EXERCISE GOAL:
Could you set down exactly the lines of the data below, starting at the one that holds "let s := s.pf" and ending at the one that holds "let same := dies8.all", both included, and only those?

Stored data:
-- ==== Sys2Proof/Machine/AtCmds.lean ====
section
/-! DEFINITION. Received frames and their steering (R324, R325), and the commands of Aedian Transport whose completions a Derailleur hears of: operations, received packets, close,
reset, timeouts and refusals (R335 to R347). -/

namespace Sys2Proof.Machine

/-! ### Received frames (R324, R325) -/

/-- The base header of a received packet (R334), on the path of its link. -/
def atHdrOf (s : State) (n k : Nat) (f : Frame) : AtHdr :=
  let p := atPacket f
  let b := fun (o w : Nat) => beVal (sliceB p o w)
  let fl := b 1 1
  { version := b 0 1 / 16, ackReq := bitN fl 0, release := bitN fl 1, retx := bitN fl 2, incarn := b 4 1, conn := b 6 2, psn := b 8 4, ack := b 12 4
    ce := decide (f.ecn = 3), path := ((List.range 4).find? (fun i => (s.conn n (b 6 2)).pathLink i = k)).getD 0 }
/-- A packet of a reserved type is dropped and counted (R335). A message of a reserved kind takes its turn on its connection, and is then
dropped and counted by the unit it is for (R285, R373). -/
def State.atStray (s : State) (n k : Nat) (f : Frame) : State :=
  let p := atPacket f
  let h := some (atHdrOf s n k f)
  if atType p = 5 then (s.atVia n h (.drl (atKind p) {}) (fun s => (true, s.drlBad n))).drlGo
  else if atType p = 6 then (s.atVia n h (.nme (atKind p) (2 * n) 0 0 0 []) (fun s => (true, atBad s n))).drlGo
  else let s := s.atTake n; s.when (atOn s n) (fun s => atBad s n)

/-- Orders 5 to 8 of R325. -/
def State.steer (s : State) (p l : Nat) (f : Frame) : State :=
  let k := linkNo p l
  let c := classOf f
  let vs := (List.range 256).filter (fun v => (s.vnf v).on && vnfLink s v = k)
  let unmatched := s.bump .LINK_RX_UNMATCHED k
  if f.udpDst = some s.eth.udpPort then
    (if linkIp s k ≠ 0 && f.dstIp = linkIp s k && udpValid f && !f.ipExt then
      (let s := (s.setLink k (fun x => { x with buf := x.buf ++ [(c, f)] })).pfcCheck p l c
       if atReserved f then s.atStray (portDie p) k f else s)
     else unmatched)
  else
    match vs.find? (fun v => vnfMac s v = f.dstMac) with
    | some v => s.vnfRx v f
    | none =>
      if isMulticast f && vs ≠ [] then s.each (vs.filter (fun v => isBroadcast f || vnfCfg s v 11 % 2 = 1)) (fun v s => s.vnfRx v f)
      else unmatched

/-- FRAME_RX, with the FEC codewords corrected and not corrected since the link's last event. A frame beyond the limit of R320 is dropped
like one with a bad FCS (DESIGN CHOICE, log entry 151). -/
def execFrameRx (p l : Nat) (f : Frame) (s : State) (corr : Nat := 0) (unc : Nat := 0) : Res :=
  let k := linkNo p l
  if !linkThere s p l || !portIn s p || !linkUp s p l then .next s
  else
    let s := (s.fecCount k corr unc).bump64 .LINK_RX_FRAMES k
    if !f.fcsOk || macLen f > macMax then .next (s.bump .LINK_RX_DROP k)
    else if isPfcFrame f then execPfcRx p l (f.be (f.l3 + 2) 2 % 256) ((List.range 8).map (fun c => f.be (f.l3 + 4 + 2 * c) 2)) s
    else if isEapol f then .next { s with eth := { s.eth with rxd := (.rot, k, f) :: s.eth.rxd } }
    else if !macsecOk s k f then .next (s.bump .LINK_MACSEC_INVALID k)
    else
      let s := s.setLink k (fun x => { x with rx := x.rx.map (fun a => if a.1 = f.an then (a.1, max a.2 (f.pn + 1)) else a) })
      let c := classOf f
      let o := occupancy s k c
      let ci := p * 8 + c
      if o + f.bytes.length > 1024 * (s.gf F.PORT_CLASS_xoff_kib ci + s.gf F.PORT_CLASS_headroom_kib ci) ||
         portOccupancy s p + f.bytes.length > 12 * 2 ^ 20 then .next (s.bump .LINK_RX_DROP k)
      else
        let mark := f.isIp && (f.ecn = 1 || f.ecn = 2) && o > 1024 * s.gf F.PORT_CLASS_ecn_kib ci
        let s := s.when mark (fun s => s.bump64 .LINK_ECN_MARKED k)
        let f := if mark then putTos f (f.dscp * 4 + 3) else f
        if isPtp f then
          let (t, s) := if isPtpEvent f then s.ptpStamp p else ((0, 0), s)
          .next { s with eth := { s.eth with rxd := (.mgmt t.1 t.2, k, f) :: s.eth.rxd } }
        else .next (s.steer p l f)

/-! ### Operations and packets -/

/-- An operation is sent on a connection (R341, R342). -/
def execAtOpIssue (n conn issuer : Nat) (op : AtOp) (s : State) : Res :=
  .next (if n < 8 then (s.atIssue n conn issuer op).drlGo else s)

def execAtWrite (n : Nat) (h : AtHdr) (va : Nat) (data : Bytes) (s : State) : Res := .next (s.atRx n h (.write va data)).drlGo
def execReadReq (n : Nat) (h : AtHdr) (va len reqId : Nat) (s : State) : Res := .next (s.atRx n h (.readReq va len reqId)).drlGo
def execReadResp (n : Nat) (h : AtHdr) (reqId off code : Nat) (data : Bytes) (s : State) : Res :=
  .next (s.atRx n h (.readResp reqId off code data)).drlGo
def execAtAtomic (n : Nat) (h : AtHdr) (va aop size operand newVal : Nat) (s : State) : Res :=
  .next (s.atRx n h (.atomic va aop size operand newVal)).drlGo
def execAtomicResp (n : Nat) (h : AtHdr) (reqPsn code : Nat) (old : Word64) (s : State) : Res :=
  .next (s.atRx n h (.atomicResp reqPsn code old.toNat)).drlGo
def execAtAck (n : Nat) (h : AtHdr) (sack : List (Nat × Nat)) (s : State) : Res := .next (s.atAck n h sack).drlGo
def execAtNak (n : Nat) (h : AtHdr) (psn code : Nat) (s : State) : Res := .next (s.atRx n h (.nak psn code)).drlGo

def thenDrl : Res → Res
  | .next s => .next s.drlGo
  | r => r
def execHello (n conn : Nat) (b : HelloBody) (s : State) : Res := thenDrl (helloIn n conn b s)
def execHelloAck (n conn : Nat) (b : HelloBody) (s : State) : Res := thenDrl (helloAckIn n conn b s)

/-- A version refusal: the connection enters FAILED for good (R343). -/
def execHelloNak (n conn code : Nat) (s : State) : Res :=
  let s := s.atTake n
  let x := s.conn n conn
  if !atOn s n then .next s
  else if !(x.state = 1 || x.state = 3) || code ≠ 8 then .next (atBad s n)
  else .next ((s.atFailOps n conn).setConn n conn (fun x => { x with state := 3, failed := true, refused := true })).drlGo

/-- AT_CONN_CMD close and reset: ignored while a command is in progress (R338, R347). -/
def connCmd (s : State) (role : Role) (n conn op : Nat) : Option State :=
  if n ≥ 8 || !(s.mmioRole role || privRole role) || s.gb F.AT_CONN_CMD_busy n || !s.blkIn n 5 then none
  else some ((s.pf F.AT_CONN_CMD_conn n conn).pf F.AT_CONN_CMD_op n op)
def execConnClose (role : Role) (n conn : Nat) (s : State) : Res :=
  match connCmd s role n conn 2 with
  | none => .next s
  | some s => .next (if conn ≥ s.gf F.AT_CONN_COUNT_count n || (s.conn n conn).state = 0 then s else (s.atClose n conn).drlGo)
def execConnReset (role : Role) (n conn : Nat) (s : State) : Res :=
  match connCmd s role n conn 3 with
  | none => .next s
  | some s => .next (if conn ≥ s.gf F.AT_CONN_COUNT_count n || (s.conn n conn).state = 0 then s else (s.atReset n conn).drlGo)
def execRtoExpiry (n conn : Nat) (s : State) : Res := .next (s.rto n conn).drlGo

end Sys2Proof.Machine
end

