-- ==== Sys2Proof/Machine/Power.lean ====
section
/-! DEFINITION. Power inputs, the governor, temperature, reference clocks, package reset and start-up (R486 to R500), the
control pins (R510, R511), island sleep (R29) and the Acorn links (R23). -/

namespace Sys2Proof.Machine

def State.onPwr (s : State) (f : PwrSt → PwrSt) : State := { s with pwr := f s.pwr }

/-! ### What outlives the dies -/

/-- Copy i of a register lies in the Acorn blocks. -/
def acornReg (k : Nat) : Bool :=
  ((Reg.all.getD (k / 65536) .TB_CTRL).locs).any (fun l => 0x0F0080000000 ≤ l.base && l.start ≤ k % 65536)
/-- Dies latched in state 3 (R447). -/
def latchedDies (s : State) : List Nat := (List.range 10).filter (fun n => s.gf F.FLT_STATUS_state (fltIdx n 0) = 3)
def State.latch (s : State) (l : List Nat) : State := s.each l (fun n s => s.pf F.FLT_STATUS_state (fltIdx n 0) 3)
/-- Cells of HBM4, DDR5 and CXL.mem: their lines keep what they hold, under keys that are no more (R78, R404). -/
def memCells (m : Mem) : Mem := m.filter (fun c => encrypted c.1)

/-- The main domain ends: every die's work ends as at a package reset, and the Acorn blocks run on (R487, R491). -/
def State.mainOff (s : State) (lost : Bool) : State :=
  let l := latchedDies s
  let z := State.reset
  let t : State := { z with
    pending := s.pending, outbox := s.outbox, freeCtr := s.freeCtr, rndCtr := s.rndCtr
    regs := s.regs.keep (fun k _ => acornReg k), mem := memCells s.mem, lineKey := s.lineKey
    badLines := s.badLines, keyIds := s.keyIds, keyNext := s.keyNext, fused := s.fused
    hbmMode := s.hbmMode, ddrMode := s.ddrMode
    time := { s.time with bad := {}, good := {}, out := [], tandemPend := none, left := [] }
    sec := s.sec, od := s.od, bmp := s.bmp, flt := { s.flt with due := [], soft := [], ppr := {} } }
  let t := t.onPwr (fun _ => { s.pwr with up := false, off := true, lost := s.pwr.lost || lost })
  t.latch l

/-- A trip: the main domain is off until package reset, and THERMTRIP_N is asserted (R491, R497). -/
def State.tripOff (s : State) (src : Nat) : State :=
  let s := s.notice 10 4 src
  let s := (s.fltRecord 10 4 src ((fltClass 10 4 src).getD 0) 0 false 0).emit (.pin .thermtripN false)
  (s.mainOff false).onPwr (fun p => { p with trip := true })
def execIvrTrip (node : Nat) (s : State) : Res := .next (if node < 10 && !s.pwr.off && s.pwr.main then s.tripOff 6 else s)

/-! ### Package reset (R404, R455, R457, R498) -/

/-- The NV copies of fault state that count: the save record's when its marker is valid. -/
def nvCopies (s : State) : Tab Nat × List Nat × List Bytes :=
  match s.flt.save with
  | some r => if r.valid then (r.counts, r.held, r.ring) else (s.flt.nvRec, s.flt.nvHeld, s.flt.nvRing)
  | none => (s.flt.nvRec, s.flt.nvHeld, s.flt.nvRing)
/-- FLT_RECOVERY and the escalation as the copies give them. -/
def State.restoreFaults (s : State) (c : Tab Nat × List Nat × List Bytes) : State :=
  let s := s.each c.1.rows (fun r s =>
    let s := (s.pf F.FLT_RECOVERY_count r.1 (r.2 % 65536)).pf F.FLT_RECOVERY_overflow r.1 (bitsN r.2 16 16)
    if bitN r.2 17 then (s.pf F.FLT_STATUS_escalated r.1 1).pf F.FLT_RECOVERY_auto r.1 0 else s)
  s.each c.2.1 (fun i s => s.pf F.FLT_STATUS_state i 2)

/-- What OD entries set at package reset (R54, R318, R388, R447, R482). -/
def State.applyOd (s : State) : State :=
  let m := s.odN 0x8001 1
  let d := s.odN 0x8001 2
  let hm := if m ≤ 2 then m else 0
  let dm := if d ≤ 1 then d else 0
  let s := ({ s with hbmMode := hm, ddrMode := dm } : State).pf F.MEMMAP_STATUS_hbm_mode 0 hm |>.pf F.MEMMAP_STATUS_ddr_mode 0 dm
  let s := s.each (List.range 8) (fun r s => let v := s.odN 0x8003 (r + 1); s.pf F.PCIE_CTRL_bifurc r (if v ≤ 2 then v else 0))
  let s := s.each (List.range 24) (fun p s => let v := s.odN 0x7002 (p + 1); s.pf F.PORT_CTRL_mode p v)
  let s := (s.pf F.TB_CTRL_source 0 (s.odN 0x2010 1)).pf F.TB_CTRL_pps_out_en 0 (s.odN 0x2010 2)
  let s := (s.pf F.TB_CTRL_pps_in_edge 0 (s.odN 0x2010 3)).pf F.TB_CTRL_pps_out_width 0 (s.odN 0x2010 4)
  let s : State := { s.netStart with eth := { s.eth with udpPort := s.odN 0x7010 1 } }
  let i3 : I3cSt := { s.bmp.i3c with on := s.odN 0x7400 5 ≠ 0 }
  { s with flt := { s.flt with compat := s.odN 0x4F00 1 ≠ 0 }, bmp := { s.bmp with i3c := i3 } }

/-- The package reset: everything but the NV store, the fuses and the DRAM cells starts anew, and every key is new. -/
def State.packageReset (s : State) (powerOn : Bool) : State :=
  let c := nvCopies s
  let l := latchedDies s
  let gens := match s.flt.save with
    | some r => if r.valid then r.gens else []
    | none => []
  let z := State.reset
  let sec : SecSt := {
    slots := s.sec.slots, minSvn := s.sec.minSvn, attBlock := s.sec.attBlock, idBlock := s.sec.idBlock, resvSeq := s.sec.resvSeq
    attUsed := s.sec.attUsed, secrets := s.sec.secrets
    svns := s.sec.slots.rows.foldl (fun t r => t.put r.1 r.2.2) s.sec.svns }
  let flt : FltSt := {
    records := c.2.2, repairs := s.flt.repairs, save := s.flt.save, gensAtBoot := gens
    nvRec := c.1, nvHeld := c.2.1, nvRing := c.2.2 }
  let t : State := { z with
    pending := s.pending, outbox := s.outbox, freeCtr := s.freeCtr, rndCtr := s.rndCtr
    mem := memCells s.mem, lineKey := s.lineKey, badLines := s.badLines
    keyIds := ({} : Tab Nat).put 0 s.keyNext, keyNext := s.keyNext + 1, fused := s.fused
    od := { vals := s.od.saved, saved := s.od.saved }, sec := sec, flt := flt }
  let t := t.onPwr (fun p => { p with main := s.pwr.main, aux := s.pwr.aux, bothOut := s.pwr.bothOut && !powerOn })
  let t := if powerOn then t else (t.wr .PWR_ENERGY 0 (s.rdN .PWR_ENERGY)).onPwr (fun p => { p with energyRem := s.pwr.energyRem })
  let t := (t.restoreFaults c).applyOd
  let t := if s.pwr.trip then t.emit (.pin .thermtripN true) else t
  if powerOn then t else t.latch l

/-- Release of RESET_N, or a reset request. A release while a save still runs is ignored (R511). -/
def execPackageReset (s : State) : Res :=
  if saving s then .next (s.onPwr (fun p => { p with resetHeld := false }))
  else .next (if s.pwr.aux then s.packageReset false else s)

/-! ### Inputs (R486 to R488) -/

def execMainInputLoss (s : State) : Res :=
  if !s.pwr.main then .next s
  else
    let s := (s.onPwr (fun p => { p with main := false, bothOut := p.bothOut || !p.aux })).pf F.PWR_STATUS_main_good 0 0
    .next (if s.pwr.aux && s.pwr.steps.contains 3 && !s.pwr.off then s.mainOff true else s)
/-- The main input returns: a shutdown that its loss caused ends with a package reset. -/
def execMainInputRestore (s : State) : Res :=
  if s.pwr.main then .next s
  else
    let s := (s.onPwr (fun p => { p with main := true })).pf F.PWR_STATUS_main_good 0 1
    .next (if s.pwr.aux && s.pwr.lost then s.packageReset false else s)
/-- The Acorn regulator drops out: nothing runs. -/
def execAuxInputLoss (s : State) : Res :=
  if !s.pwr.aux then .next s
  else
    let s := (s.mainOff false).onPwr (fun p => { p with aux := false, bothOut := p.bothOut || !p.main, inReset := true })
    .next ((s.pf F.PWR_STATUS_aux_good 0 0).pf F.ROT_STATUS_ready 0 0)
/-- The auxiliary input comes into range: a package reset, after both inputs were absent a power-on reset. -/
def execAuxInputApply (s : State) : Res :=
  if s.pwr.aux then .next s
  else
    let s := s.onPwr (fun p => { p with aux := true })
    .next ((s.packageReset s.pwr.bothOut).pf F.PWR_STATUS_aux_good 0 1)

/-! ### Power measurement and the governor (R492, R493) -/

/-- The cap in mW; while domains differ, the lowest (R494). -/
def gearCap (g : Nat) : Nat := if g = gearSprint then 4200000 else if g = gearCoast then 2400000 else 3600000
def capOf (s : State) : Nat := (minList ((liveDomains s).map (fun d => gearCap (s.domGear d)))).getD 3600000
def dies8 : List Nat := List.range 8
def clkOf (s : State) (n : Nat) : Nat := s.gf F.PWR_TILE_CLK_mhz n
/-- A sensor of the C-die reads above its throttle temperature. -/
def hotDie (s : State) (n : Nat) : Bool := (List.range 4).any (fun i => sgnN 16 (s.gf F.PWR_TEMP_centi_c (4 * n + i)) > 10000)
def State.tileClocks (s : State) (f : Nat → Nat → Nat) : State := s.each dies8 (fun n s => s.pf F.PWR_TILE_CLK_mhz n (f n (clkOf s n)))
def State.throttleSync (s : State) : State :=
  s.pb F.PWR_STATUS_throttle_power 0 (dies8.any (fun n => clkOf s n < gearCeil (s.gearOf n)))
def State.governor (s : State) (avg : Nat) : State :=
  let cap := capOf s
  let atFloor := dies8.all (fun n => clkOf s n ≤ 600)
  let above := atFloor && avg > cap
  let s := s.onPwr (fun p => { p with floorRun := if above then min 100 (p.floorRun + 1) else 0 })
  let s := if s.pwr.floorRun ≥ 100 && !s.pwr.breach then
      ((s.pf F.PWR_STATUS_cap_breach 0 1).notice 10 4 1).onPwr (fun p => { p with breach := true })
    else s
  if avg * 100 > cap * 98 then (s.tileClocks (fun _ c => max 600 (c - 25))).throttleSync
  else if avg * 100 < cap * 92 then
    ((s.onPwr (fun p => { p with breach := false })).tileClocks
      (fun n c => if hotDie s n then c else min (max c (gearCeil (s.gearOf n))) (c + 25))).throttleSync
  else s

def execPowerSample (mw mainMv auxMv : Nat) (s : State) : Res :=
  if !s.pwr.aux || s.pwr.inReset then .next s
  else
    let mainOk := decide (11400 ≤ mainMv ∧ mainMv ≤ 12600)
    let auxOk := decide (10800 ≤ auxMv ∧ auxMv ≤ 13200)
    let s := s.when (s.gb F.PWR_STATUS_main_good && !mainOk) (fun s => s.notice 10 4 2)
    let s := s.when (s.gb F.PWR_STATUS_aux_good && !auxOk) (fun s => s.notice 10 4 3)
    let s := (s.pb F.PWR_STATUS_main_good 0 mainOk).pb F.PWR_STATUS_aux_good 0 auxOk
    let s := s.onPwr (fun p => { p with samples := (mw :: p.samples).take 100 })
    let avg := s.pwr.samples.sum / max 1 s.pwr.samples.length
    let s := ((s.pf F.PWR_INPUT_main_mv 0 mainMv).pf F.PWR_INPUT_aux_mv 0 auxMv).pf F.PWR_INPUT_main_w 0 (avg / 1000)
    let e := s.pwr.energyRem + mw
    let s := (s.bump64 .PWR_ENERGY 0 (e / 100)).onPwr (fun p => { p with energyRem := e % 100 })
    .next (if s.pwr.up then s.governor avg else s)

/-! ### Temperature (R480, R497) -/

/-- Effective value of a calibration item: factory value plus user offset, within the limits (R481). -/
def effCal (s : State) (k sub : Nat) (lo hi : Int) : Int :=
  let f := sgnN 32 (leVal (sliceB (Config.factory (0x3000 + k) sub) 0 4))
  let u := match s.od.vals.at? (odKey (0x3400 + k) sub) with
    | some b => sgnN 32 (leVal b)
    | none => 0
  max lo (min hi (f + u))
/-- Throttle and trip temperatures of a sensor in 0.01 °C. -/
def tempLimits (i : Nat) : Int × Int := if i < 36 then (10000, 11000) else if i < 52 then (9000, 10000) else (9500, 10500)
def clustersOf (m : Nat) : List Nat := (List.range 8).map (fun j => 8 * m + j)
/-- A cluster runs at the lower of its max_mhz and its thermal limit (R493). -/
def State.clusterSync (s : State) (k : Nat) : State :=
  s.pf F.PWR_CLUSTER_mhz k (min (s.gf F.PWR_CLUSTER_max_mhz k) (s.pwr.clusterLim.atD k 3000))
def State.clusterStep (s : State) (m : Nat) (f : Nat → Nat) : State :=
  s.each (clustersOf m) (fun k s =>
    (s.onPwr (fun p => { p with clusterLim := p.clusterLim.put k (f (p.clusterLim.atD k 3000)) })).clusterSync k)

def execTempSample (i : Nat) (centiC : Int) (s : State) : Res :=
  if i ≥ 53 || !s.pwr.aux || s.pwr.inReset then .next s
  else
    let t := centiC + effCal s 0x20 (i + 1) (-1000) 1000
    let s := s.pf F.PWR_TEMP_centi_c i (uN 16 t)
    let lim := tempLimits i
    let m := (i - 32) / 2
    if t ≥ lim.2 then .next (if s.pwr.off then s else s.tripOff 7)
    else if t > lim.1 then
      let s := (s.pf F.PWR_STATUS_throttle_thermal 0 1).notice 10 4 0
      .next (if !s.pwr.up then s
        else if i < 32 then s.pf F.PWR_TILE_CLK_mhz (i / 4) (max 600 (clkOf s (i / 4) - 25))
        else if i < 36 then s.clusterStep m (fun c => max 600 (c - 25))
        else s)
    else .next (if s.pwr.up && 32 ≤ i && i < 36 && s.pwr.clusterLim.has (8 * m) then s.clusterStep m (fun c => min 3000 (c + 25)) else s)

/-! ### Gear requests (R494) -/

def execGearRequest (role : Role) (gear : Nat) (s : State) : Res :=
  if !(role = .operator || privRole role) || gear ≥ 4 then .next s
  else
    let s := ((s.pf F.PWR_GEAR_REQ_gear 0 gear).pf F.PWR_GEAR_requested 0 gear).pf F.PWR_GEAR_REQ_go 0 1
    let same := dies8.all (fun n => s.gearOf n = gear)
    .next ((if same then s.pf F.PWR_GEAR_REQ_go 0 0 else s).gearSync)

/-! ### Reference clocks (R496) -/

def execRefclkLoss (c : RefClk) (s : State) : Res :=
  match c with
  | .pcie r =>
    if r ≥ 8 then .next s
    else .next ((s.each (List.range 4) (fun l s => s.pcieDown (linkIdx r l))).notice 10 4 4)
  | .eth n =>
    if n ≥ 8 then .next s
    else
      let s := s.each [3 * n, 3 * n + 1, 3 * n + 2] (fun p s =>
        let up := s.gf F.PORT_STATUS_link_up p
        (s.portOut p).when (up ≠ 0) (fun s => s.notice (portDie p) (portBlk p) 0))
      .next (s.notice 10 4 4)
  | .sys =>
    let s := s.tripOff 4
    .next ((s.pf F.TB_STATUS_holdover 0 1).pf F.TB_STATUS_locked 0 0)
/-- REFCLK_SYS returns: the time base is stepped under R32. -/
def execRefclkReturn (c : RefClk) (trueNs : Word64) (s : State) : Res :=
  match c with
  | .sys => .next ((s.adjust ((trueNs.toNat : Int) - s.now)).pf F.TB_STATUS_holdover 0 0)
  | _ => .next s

EXERCISE RESULT:
    let s := s.pf F.PWR_TEMP_centi_c i (uN 16 t)
    let lim := tempLimits i
    let m := (i - 32) / 2
    if t ≥ lim.2 then .next (if s.pwr.off then s else s.tripOff 7)
    else if t > lim.1 then
      let s := (s.pf F.PWR_STATUS_throttle_thermal 0 1).notice 10 4 0
      .next (if !s.pwr.up then s
        else if i < 32 then s.pf F.PWR_TILE_CLK_mhz (i / 4) (max 600 (clkOf s (i / 4) - 25))
        else if i < 36 then s.clusterStep m (fun c => max 600 (c - 25))
        else s)
    else .next (if s.pwr.up && 32 ≤ i && i < 36 && s.pwr.clusterLim.has (8 * m) then s.clusterStep m (fun c => min 3000 (c + 25)) else s)

/-! ### Gear requests (R494) -/

def execGearRequest (role : Role) (gear : Nat) (s : State) : Res :=
  if !(role = .operator || privRole role) || gear ≥ 4 then .next s
  else
    let s := ((s.pf F.PWR_GEAR_REQ_gear 0 gear).pf F.PWR_GEAR_requested 0 gear).pf F.PWR_GEAR_REQ_go 0 1
    let same := dies8.all (fun n => s.gearOf n = gear)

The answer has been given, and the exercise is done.